Key Words: Diagnosis, HIV, Leishmania, PCR, Polymerase chain reaction, Treatment
Leishmania and HIV coinfection is considered to be an emerging disease and threat in several countries in accordance with the World Health Organization data. The global experience, mainly in European countries, is marked by an increasing number of coinfection cases in this decade, leading to changes in the epidemiology, presentation and clinical outcome of visceral leishmaniasis. The disease spectrum of leishmaniasis ranges from self-healing cutaneous lesions to fatal systemic disease, depending on the species of the parasite and the host immune response. Visceral leishmaniasis (kala-azar), which is caused by Leishmania donovani, Leishmania chagasi and Leishmania infantum is the most serious form of leishmaniasis (1,2). Cell-mediated immune mechanisms are responsible for controlling leishmanial infections. The clinical manifestations of leishmaniasis depend on complex interactions resulting from the parasite's invasiveness, tropism and pathogenicity, and the host's genetically determined immune responses. Lower respiratory tract and peritoneal involvement in immunocompetent individuals are rare (3,4), but it has been described in HIV-infected patients (5-9). The present study reports an atypical case of visceral leishmaniasis with pulmonary and peritoneal involvement in a Brazilian patient with AIDS diagnosed by microscopy and polymerase chain reaction (PCR) detection of Leishmania chagasi in the pleural and ascitic fluid. The recent diagnostic and therapeutic aspects of visceral leishmaniasis are also reviewed.
CASE PRESENTATION
A 35-year-old HIV-positive Brazilian man was admitted with a three-month history of fever, night sweats and weight loss. The patient lived in southern Brazil, and had no travel history, other than a trip to a large city in the northeastern area of Brazil 15 years ago. He was presumptively treated for tuberculosis with rifampin, isoniazid and pyrazinamide without resolution of his symptoms. On admission, physical examination revealed hepatosplenomegaly and ascites. His CD4 count was 1.08x109/L , and he was not currently receiving highly active antiretroviral therapy because of recent episodes of nausea and vomiting. Laboratory studies included: hemoglobin, 5.03 mmol/L; leukocytes, 3.6x109/L; platelets, 13x109/L; and creatinine, 79.5µmol/L. A chest x-ray and thoracic computed tomography showed a right pleural effusion with diffuse bilateral lung infiltration (Figure 1). Microscopy of pleural effusion and ascites aspirate revealed the presence of numerous macrophages containing many intracellular amastigotes consistent with Leishmania species (Figure 2). PCR analysis was positive for Leishmania in the pleural fluid and ascites with use of primers specific for L chagasi (10-11).

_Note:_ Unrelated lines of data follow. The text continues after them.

-- ==== Sys2Proof/Laws/State.lean ====
section
/-! SUPPORT. What each update of the state leaves alone: one lemma for each field and update, and what the part that it writes
reads as afterwards. -/
namespace Sys2Proof.Machine

@[simp] theorem coreOf_modCore (n m : Nat) (f : Core → Core) (s : State) :
    coreOf (modCore n f s) m = if m = n then f (coreOf s n) else coreOf s m := tget_tset _ _ _ _ _

@[simp] theorem tileOf_modTile (n m : Nat) (f : Tile → Tile) (s : State) :
    tileOf (modTile n f s) m = if m = n then f (tileOf s n) else tileOf s m := tget_tset _ _ _ _ _

@[simp] theorem ctlOf_modCtl (n m : Nat) (f : Ctl → Ctl) (s : State) :
    ctlOf (modCtl n f s) m = if m = n then f (ctlOf s n) else ctlOf s m := tget_tset _ _ _ _ _

@[simp] theorem jegonOf_modJegon (n m : Nat) (f : Jegon → Jegon) (s : State) :
    jegonOf (modJegon n f s) m = if m = n then f (jegonOf s n) else jegonOf s m := tget_tset _ _ _ _ _

@[simp] theorem vecOf_modVec (n m : Nat) (f : Vec → Vec) (s : State) :
    vecOf (modVec n f s) m = if m = n then f (vecOf s n) else vecOf s m := tget_tset _ _ _ _ _

@[simp] theorem hodOf_modHod (n m : Nat) (f : Hod → Hod) (s : State) :
    hodOf (modHod n f s) m = if m = n then f (hodOf s n) else hodOf s m := tget_tset _ _ _ _ _

@[simp] theorem bondOf_modBond (n m : Nat) (f : Bond → Bond) (s : State) :
    bondOf (modBond n f s) m = if m = n then f (bondOf s n) else bondOf s m := tget_tset _ _ _ _ _

@[simp] theorem courseOf_modCourse (n m : Nat) (f : Course → Course) (s : State) :
    courseOf (modCourse n f s) m = if m = n then f (courseOf s n) else courseOf s m := tget_tset _ _ _ _ _

@[simp] theorem admqOf_modAdmq (n m : Nat) (f : AdmQ → AdmQ) (s : State) :
    admqOf (modAdmq n f s) m = if m = n then f (admqOf s n) else admqOf s m := tget_tset _ _ _ _ _

@[simp] theorem mailboxOf_modMailbox (n m : Nat) (f : Mailbox → Mailbox) (s : State) :
    mailboxOf (modMailbox n f s) m = if m = n then f (mailboxOf s n) else mailboxOf s m := tget_tset _ _ _ _ _

@[simp] theorem coreOf_setCore (n m : Nat) (c : Core) (s : State) :
    coreOf (setCore n c s) m = if m = n then c else coreOf s m := tget_tset _ _ _ _ _

@[simp] theorem tileOf_setTile (n m : Nat) (c : Tile) (s : State) :
    tileOf (setTile n c s) m = if m = n then c else tileOf s m := tget_tset _ _ _ _ _

@[simp] theorem ctxOf_modCtx (n m : Nat) (f : Ctx → Ctx) (s : State) :
    ctxOf (modCtx n f s) m = if m = n then (ctxOf s n).map f else ctxOf s m := by
  by_cases h : m = n
  · subst h; unfold modCtx; split <;> simp_all [ctxOf, setCtx]
  · unfold modCtx; split <;> simp [h, ctxOf, setCtx]

@[simp] theorem ringOf_modRing (n m : Nat) (f : Ring → Ring) (s : State) :
    ringOf (modRing n f s) m = if m = n then (ringOf s n).map f else ringOf s m := by
  by_cases h : m = n
  · subst h; unfold modRing; split <;> simp_all [ringOf, setRing]
  · unfold modRing; split <;> simp [h, ringOf, setRing]

theorem sourceLevels_congr {s t : State} (h : s.build = t.build) : sourceLevels s = sourceLevels t := by
  have hj : hasJegon s = hasJegon t := by funext p; unfold hasJegon; rw [h]
  funext src
  unfold sourceLevels
  rw [hj]

/-- The reset values of the set-up registers rest on the build alone. -/
theorem resetWord_congr {s t : State} (h : s.build = t.build) : resetWord s = resetWord t := by
  funext off
  unfold resetWord
  rw [sourceLevels_congr h]

/-- The written fields of a set-up register after a write. -/
@[simp] theorem reg_setReg (o p : Nat) (v : Word32) (s : State) :
    reg (setReg o v s) p = if p = o then v else reg s p := by
  have h : resetWord (setReg o v s) = resetWord s := resetWord_congr (by rfl)
  unfold reg
  rw [h]
  simp only [setReg, tget_tset]

/-- A set-up register reads the same in states with the same build and written fields. -/
theorem reg_congr {s t : State} (hb : s.build = t.build) (hr : s.regs = t.regs) (p : Nat) : reg s p = reg t p := by
  simp only [reg, resetWord_congr hb, hr]

@[simp] theorem identOf_setIdent (path unit i path' unit' i' : Nat) (d : Ident) (s : State) :
    identOf (setIdent path unit i d s) path' unit' i' =
      if identKey path' unit' i' = identKey path unit i then d else identOf s path' unit' i' := tget_tset _ _ _ _ _

@[simp] theorem send_sent (m : Msg) (s : State) : (send m s).sent = s.sent ++ [m] := rfl

@[simp] theorem setCore_build (n : Nat) (c : Core) (s : State) : (setCore n c s).build = s.build := rfl
@[simp] theorem setCore_pending (n : Nat) (c : Core) (s : State) : (setCore n c s).pending = s.pending := rfl
@[simp] theorem setCore_ticket (n : Nat) (c : Core) (s : State) : (setCore n c s).ticket = s.ticket := rfl
@[simp] theorem setCore_sent (n : Nat) (c : Core) (s : State) : (setCore n c s).sent = s.sent := rfl
@[simp] theorem setCore_straps (n : Nat) (c : Core) (s : State) : (setCore n c s).straps = s.straps := rfl
@[simp] theorem setCore_regs (n : Nat) (c : Core) (s : State) : (setCore n c s).regs = s.regs := rfl
@[simp] theorem setCore_sealed_ (n : Nat) (c : Core) (s : State) : (setCore n c s).sealed_ = s.sealed_ := rfl
@[simp] theorem setCore_captures (n : Nat) (c : Core) (s : State) : (setCore n c s).captures = s.captures := rfl
@[simp] theorem setCore_staged (n : Nat) (c : Core) (s : State) : (setCore n c s).staged = s.staged := rfl
@[simp] theorem setCore_tiles (n : Nat) (c : Core) (s : State) : (setCore n c s).tiles = s.tiles := rfl
@[simp] theorem setCore_ops (n : Nat) (c : Core) (s : State) : (setCore n c s).ops = s.ops := rfl
@[simp] theorem setCore_idents (n : Nat) (c : Core) (s : State) : (setCore n c s).idents = s.idents := rfl
@[simp] theorem setCore_home (n : Nat) (c : Core) (s : State) : (setCore n c s).home = s.home := rfl
@[simp] theorem setCore_ctls (n : Nat) (c : Core) (s : State) : (setCore n c s).ctls = s.ctls := rfl
@[simp] theorem setCore_mem (n : Nat) (c : Core) (s : State) : (setCore n c s).mem = s.mem := rfl
@[simp] theorem setCore_xlat (n : Nat) (c : Core) (s : State) : (setCore n c s).xlat = s.xlat := rfl
@[simp] theorem setCore_jegons (n : Nat) (c : Core) (s : State) : (setCore n c s).jegons = s.jegons := rfl
@[simp] theorem setCore_link (n : Nat) (c : Core) (s : State) : (setCore n c s).link = s.link := rfl
@[simp] theorem setCore_watches (n : Nat) (c : Core) (s : State) : (setCore n c s).watches = s.watches := rfl
@[simp] theorem setCore_devWatch (n : Nat) (c : Core) (s : State) : (setCore n c s).devWatch = s.devWatch := rfl
@[simp] theorem setCore_vecs (n : Nat) (c : Core) (s : State) : (setCore n c s).vecs = s.vecs := rfl
@[simp] theorem setCore_hods (n : Nat) (c : Core) (s : State) : (setCore n c s).hods = s.hods := rfl
@[simp] theorem setCore_ctxs (n : Nat) (c : Core) (s : State) : (setCore n c s).ctxs = s.ctxs := rfl
@[simp] theorem setCore_rings (n : Nat) (c : Core) (s : State) : (setCore n c s).rings = s.rings := rfl
@[simp] theorem setCore_admqs (n : Nat) (c : Core) (s : State) : (setCore n c s).admqs = s.admqs := rfl
@[simp] theorem setCore_waits (n : Nat) (c : Core) (s : State) : (setCore n c s).waits = s.waits := rfl
@[simp] theorem setCore_inbox (n : Nat) (c : Core) (s : State) : (setCore n c s).inbox = s.inbox := rfl
@[simp] theorem setCore_bonds (n : Nat) (c : Core) (s : State) : (setCore n c s).bonds = s.bonds := rfl
@[simp] theorem setCore_sec (n : Nat) (c : Core) (s : State) : (setCore n c s).sec = s.sec := rfl
@[simp] theorem setCore_flt (n : Nat) (c : Core) (s : State) : (setCore n c s).flt = s.flt := rfl
@[simp] theorem setCore_kiln (n : Nat) (c : Core) (s : State) : (setCore n c s).kiln = s.kiln := rfl
@[simp] theorem setCore_courses (n : Nat) (c : Core) (s : State) : (setCore n c s).courses = s.courses := rfl
@[simp] theorem setCore_clk (n : Nat) (c : Core) (s : State) : (setCore n c s).clk = s.clk := rfl
@[simp] theorem setCore_dbg (n : Nat) (c : Core) (s : State) : (setCore n c s).dbg = s.dbg := rfl
@[simp] theorem setCore_mortar (n : Nat) (c : Core) (s : State) : (setCore n c s).mortar = s.mortar := rfl
@[simp] theorem setCore_front (n : Nat) (c : Core) (s : State) : (setCore n c s).front = s.front := rfl
@[simp] theorem setCore_tileOf (n : Nat) (c : Core) (m : Nat) (s : State) : tileOf (setCore n c s) m = tileOf s m := rfl
@[simp] theorem setCore_ctlOf (n : Nat) (c : Core) (m : Nat) (s : State) : ctlOf (setCore n c s) m = ctlOf s m := rfl
@[simp] theorem setCore_jegonOf (n : Nat) (c : Core) (m : Nat) (s : State) : jegonOf (setCore n c s) m = jegonOf s m := rfl
@[simp] theorem setCore_courseOf (n : Nat) (c : Core) (m : Nat) (s : State) : courseOf (setCore n c s) m = courseOf s m := rfl
@[simp] theorem setCore_bondOf (n : Nat) (c : Core) (m : Nat) (s : State) : bondOf (setCore n c s) m = bondOf s m := rfl
@[simp] theorem setCore_ctxOf (n : Nat) (c : Core) (m : Nat) (s : State) : ctxOf (setCore n c s) m = ctxOf s m := rfl
@[simp] theorem setCore_ringOf (n : Nat) (c : Core) (m : Nat) (s : State) : ringOf (setCore n c s) m = ringOf s m := rfl
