/-- A command of the tile mover that signals token 2. -/
def moverCmd : Cmd := cmdAt 4 0x0181000000140000
theorem test_hyp_ttok : hSigEn moverCmd.hdr = false ∧ hUnit moverCmd.hdr = uMover ∧ hSigEn 0x0141000002940000 = true ∧
    hSig 0x0141000002940000 = 2 := by decide +kernel
theorem test_hyp_tbar : moverCmd ∈ (tileOf (withTile 0 (fun t => { t with queue := [moverCmd] }) up) 0).queue := by decide +kernel

/-- The example of R205: the header's fields. -/
theorem test_r205 : hVersion 0x0141000002940000 = 1 ∧ hUnit 0x0141000002940000 = 1 ∧ hOp 0x0141000002940000 = 4 ∧
    hWait 0x0141000002940000 = 2 ∧ hSigEn 0x0141000002940000 = true ∧ hSig 0x0141000002940000 = 2 ∧
    hCntEn 0x0141000002940000 = true ∧ hCnt 0x0141000002940000 = 0 := by decide +kernel

/-! ## Commands of a Tile -/

/-- A vector of n binary32 elements at a place of the tile store (R222). -/
def vec32 (base n : Nat) : List Byte :=
  leBytes 8 (1 + 2 ^ 8 + (16 + fmtB32) * 2 ^ 16 + 16 * 2 ^ 24) ++ leBytes 8 base ++ leBytes 16 0 ++ leBytes 8 (n + 2 ^ 32) ++ leBytes 24 0
theorem test_vec32 : (vec32 64 4).length = 64 ∧ descFault (vec32 64 4) = none := by decide +kernel
theorem test_desc_version : descFault (2 :: (vec32 64 4).drop 1) = some 1 := by decide +kernel

/-- A context of queue 1. -/
def ctxA : Ctx :=
  { state := .active
    queue := 1
    pasid := 5
    security := 0
    ttsbase := 0
    ntwin := []
    lossVec := 0
    hostDep := false
    fences := []
    pages := 0
    counters := []
    destroyer := none
    lossDone := false
    flagged := false }

/-- Tile 0 with four vectors in td0 to td3, bound to context 1. -/
def upTile : State := modTile 0 (fun t => { t with
  td := [(0, ⟨vec32 0 2, true⟩), (1, ⟨vec32 64 2, true⟩), (2, ⟨vec32 128 2, true⟩), (3, ⟨vec32 192 2, true⟩)], bound := some 1 })
  { up with ctxs := [(1, ctxA)] }

def hdrFma : Word64 := 0x0141000002940000
def opwFma : Word64 := 0x3001200000000000

/-- The command of R205 is taken; a bad version is refused; a full queue makes it wait (R187). -/
theorem test_hyp_tcmd : (checkCommand (tileOf upTile 0) hdrFma opwFma).isOk = true ∧
    (match checkCommand (tileOf upTile 0) (hdrFma + 2 ^ 56) opwFma with | .error r => r | _ => 0) = 1 ∧
    (tileOf (modTile 0 (fun t => { t with queue := List.replicate 64 moverCmd }) upTile) 0).queue.length = 64 := by decide +kernel
theorem test_tcmd : ((tileOf (run (.tcmd (ext 0 0 1 10) 10 hdrFma opwFma) upTile) 0).queue.map fun c => (c.seq, c.descs.length)) = [(0, 4)] := by
  decide +kernel
/-- Each check of R207 in turn. -/
theorem test_hyp_checks : hVersion 0 ≠ 1 ∧ (hVersion (3 * 2 ^ 54 + 2 ^ 56) = 1 ∧ hUnit (3 * 2 ^ 54 + 2 ^ 56) = 3) ∧
    slotUse (hdrFma + 0xF0 * 2 ^ 46) opwFma = none ∧ (slotUse hdrFma opwFma).isSome = true ∧ fieldOf (hdrFma + 1) 12 0 ≠ 0 ∧
    (tget (fun _ => (⟨[], false⟩ : DescReg)) (tileOf up 0).td (slotReg opwFma 0)).valid = false := by decide +kernel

Intravenous amphotericin B (0.8 mg/kg) was initiated. By 20 days of therapy, the fevers and night sweats had disappeared, and the liver and spleen decreased in size. After completing 30 days of amphotericin B treatment, suppressive therapy with itraconazole (100 mg/day) along with highly active antiretroviral therapy was started. He showed no evidence of relapse during a one-year follow-up period.
DISCUSSION
Visceral leishmaniasis is endemic in southern Europe, the Middle East, Central Asia and areas of China and Africa as well as Latin America (1). In Latin America, L chagasi produces sporadic cases in scattered rural areas, but relatively large outbreaks in major cities in northeastern Brazil (12). Reactivation of latent disease seems to be the mode of acquisition of visceral leishmaniasis in patients with AIDS who have lived in endemic areas (13,14).
The clinical manifestations of visceral leishmaniasis are similar throughout the world (1). The incubation period varies, ranging anywhere between three to eight months. Large numbers of amastigote-infected mononuclear phagocytes in the liver and spleen result in progressive hypertrophy. The onset of symptoms may be gradual or sudden. In subacute or chronic cases, there is an insidious onset of abdominal enlargement due to hepatosplenomegaly, fever, weakness, loss of appetite, pallor and weight loss (1,2). The symptoms can persist for weeks to several months before patients come to medical attention; in acute cases, there is an abrupt onset of high fever and chills, sometimes with a periodicity that mimics malaria.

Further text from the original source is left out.